In the midst of Amina’s internship, the state abruptly informed her that she was being transferred from shelter in Boston to a motel in Natick. She immediately contacted Year Up and Linda, a key official there, told her not to go to Natick, as the challenging logistics of child care and transportation would result in her losing the internship and an excellent shot at a paid job at the end. Linda encouraged Amina to beg her mother to let her and Akayla stay with her temporarily in Boston, so Amina could get to her internship. Meanwhile, Linda contacted the Department of Housing and Community Development (DHCD), the agency that oversees the homeless shelter program, thinking she’d convince them to place Amina in another Boston shelter soon. Instead, DHCD terminated Amina and barred her from shelter benefits for 12 months for not going to the Natick motel. Year Up then referred Amina to GBLS for help in this crisis situation.
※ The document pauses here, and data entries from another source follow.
-- ==== Sys2Proof/Certificates/Slice0/Obligations.lean ====
section
/-! DEFINITION. The statements for the provers. A statement of an instruction's result gives the whole
next state as an update of the state before: what the update does not name is unchanged, which is the
instruction's frame (every register, WIRE, FIFO, the payload in `cfg`). -/

open Sys2Proof Sys2Proof.Machine

/- ## Encodings -/

/-- Every label of R72 to R77 decodes to its operation, and every byte those rules call reserved is. -/
def Obligations.LabelMapIsAsTabled : Prop :=
  (decodeLabel 0x00 = .ok .loopBreak ∧ decodeLabel 0x01 = .ok .loopInBreak ∧
    decodeLabel 0x02 = .ok .loopMark ∧ decodeLabel 0x03 = .ok .loopInMark ∧
    decodeLabel 0x04 = .ok .loopBeginSend ∧ decodeLabel 0x05 = .ok .loopSending ∧
    decodeLabel 0x06 = .ok .loopSleeping ∧ decodeLabel 0x07 = .ok .loopIllegal) ∧
  (decodeLabel 0x20 = .ok .tisrInBreak ∧ decodeLabel 0x21 = .ok .tisrInMark ∧
    decodeLabel 0x22 = .ok .tisrSpurious ∧ decodeLabel 0x40 = .ok .txisr ∧
    decodeLabel 0x60 = .ok .timerTick ∧ decodeLabel 0x80 = .ok .uartShift) ∧
  (decodeLabel 0xE0 = .ok .bufReset ∧ decodeLabel 0xE1 = .ok .bufHasMore ∧
    decodeLabel 0xE2 = .ok .bufTakeNext ∧ decodeLabel 0xE3 = .ok .txBurst ∧
    decodeLabel 0xE4 = .ok .txStart ∧ decodeLabel 0xE5 = .ok .uartPush ∧
    decodeLabel 0xE6 = .ok .uartEnable ∧ decodeLabel 0xE7 = .ok .uartDisable ∧
    decodeLabel 0xE8 = .ok .timerArm ∧ decodeLabel 0xE9 = .ok .timerStop ∧
    decodeLabel 0xEA = .ok .gpioSetLine ∧ decodeLabel 0xEB = .ok .gpioSetAct ∧
    decodeLabel 0xEC = .ok .txeieSet ∧ decodeLabel 0xED = .ok .txeieClear) ∧
  (∀ i : Instr, i.schedulable = false ↔ 0xE0 ≤ (encode i).toNat ∧ (encode i).toNat ≤ 0xED) ∧
  ∀ b : Byte,
    (0x08 ≤ b.toNat ∧ b.toNat ≤ 0x1F ∨ 0x23 ≤ b.toNat ∧ b.toNat ≤ 0x3F ∨
      0x41 ≤ b.toNat ∧ b.toNat ≤ 0x5F ∨ 0x61 ≤ b.toNat ∧ b.toNat ≤ 0x7F ∨
      0x81 ≤ b.toNat ∧ b.toNat ≤ 0x9F ∨ 0xEE ≤ b.toNat) → readLabel b = .reserved

/-- R70 and R71: a label is {AGENT[7:5], OP[4:0]}; the AGENT codes; AGENT 0 to 4 are the schedulable
agents, 5 and 6 are reserved, 7 is MICRO. -/
def Obligations.LabelIsAgentAndOp : Prop :=
  (∀ i : Instr, agentField (encode i) = i.agent.code ∧ opField (encode i) = i.op ∧
    (i.schedulable = true ↔ (agentField (encode i)).toNat ≤ 4)) ∧
  Agent.loop.code = 0 ∧ Agent.timerIsr.code = 1 ∧ Agent.txeIsr.code = 2 ∧ Agent.timer.code = 3 ∧
  Agent.uart.code = 4 ∧ Agent.micro.code = 7 ∧
  ∀ b : Byte, agentField b = 5 ∨ agentField b = 6 → decodeLabel b = .error .reservedAgent

/-- R79: every byte has exactly one reading, and no two bytes name the same operation. -/
def Obligations.EveryByteHasOneReading : Prop :=
  ∀ b : Byte,
    (∃ i : Instr, i.schedulable = true ∧ encode i = b ∧ readLabel b = .schedulable i) ∨
    (∃ i : Instr, i.schedulable = false ∧ encode i = b ∧ readLabel b = .micro i) ∨
    ((∀ i : Instr, encode i ≠ b) ∧ readLabel b = .reserved)

/-- Decoding what was encoded gives it back, as a byte, as bytes with a rest, and as a table word. -/
def Obligations.DecodeOfEncodeIsTheLabel : Prop :=
  ∀ i : Instr, decodeLabel (encode i) = .ok i ∧
    (∀ rest : List Byte, decodeBytes (encode i :: rest) = .ok (i, rest)) ∧
    decodeTableWord 8 (encode i).toNat = some i

/-- Schedules and byte strings: encoding then decoding gives the schedule back, whatever stands
before and after it, and the only bytes that decode to a schedule are its encoding. -/
def Obligations.ScheduleEncodingRoundTrips : Prop :=
  (∀ is js : List Instr, decodeSchedule (encodeSchedule is ++ encodeSchedule js) = .ok (is ++ js)) ∧
  (∀ (bs : List Byte) (is : List Instr), decodeSchedule bs = .ok is → encodeSchedule is = bs) ∧
  (∀ bs : List Byte, bytesWf bs = true →
    ∃ is, decodeSchedule bs = .ok is ∧ scheduleWf is = true)

/-- R81: the FSTATE codes 0 to 7, in the source's order. -/
def Obligations.FrameStateCodes : Prop :=
  fstateCode .break_ = 0 ∧ fstateCode .inBreak = 1 ∧ fstateCode .mark = 2 ∧
  fstateCode .inMark = 3 ∧ fstateCode .beginSend = 4 ∧ fstateCode .sending = 5 ∧
  fstateCode .sleeping = 6 ∧ fstateCode .reserved = 7 ∧
  (∀ f : FState, fstateOfCode (fstateCode f) = f) ∧
  ∀ c : BitVec 3, fstateCode (fstateOfCode c) = c

/-- R82: the wire-event words, and no word of another form stands for an event. -/
def Obligations.WireEventWords : Prop :=
  wireWord .brk = 0x0100 ∧ wireWord .mab = 0x0200 ∧
  (∀ b : Byte, (wireWord (.byte b)).toNat = 0x0300 + b.toNat) ∧
  (∀ n, 1 ≤ n → n ≤ 255 → (wireWord (.trunc n)).toNat = 0x0400 + n) ∧
  (∀ e : WireEvent, (∀ n, e = .trunc n → 1 ≤ n ∧ n ≤ 255) → wireOfWord (wireWord e) = some e) ∧
  ∀ (w : BitVec 16) (e : WireEvent), wireOfWord w = some e → wireWord e = w

/-- R42: the fields of the STATUS word, in every state, and its value at launch. -/
def Obligations.StatusWordLayout : Prop :=
  (∀ s : State,
    (statusWord s).extractLsb' 0 3 = fstateCode s.fstate ∧
    (statusWord s).getLsbD 3 = s.cflag ∧
    (statusWord s).getLsbD 4 = s.txen ∧
    (statusWord s).getLsbD 5 = (s.txen || s.lineGpio) ∧
    (statusWord s).getLsbD 6 = s.act ∧
    (statusWord s).getLsbD 7 = s.tie ∧
    (statusWord s).getLsbD 8 = s.txeie ∧
    (statusWord s).getLsbD 9 = s.tarmed ∧
    (statusWord s).getLsbD 10 = s.tpend ∧
    (statusWord s).getLsbD 11 = s.gie ∧
    (statusWord s).getLsbD 12 = s.trunc ∧
    (statusWord s).extractLsb' 13 3 = s.fcode) ∧
  ∀ c : Config, statusWord (State.launch c) = 0x0820

/-- R86: the expansions of the pseudo-instructions, each against the state reached at that point. -/
def Obligations.PseudoInstructionsExpand : Prop :=
  (∀ s : State, ∃ i : Instr, expand s .loop = [i] ∧ i.agent = .loop ∧
    (encode i).toNat = (fstateCode s.fstate).toNat) ∧
  (∀ s : State, expand s .tisr =
    [if s.fstate = .inBreak then .tisrInBreak
     else if s.fstate = .inMark then .tisrInMark else .tisrSpurious]) ∧
  (∀ (s : State) (n : Nat), expand s (.tick n) = List.replicate n .timerTick ∧
    expand s (.shift n) = List.replicate n .uartShift ∧
    expand s (.spin n) = List.replicate n .loopSleeping ∧
    ((Pseudo.tick n).wf = true ↔ 1 ≤ n) ∧ ((Pseudo.shift n).wf = true ↔ 1 ≤ n) ∧
    ((Pseudo.spin n).wf = true ↔ 1 ≤ n)) ∧
  ∀ (s t : State) (p : Pseudo) (ps : List Pseudo), Path s (expand s p) t →
    assemble s (p :: ps) = expand s p ++ assemble t ps

/- ## Launch -/

/-- R240: the launch state under every admissible parameter set, register by register. -/
def Obligations.LaunchStateIsAsTabled : Prop :=
  ∀ c : Config, configOK c = true →
    (State.launch c).fstate = .break_ ∧ (State.launch c).cflag = false ∧
    (State.launch c).nextCur = 0 ∧ (State.launch c).endCur.toNat = c.len - 1 ∧
    (State.launch c).sleepCnt = 0 ∧ (State.launch c).act = false ∧
    (State.launch c).lineGpio = true ∧ line (State.launch c) = true ∧
    (State.launch c).txen = false ∧ (State.launch c).txeie = false ∧
    (State.launch c).fifo = [] ∧ (State.launch c).tie = false ∧
    (State.launch c).tarmed = false ∧ (State.launch c).tcount = 0 ∧
    (State.launch c).tpend = false ∧ (State.launch c).gie = true ∧
    (State.launch c).trunc = false ∧ (State.launch c).wire = [] ∧
    (State.launch c).fcode = 0 ∧ (State.launch c).refused = false ∧
    statusWord (State.launch c) = 0x0820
Amina’s attorney Melanie Malherbe attempted to persuade agency officials to reverse the decision, but meanwhile also filed an appeal on Amina’s behalf. The agency refused to reconsider, so Melanie represented Amina at the appeal hearing, that included presenting testimony by the Year Up official and Amina. The Hearing Office ruled completely in Amina’s favor, rescinding the termination and quickly paving the way for a new shelter placement.
Amina and Akayla moved to a family shelter close to public transportation, for a straightforward commute to Amina’s internship. Akayla was spared from being uprooted from her preschool, giving her some stability in the face of switching shelters.
Without the support of GBLS’ donors and funders, many more vulnerable women like Amina who work hard to get themselves and their children out of poverty would be living in untenable conditions, on some-one’s floor or on the streets.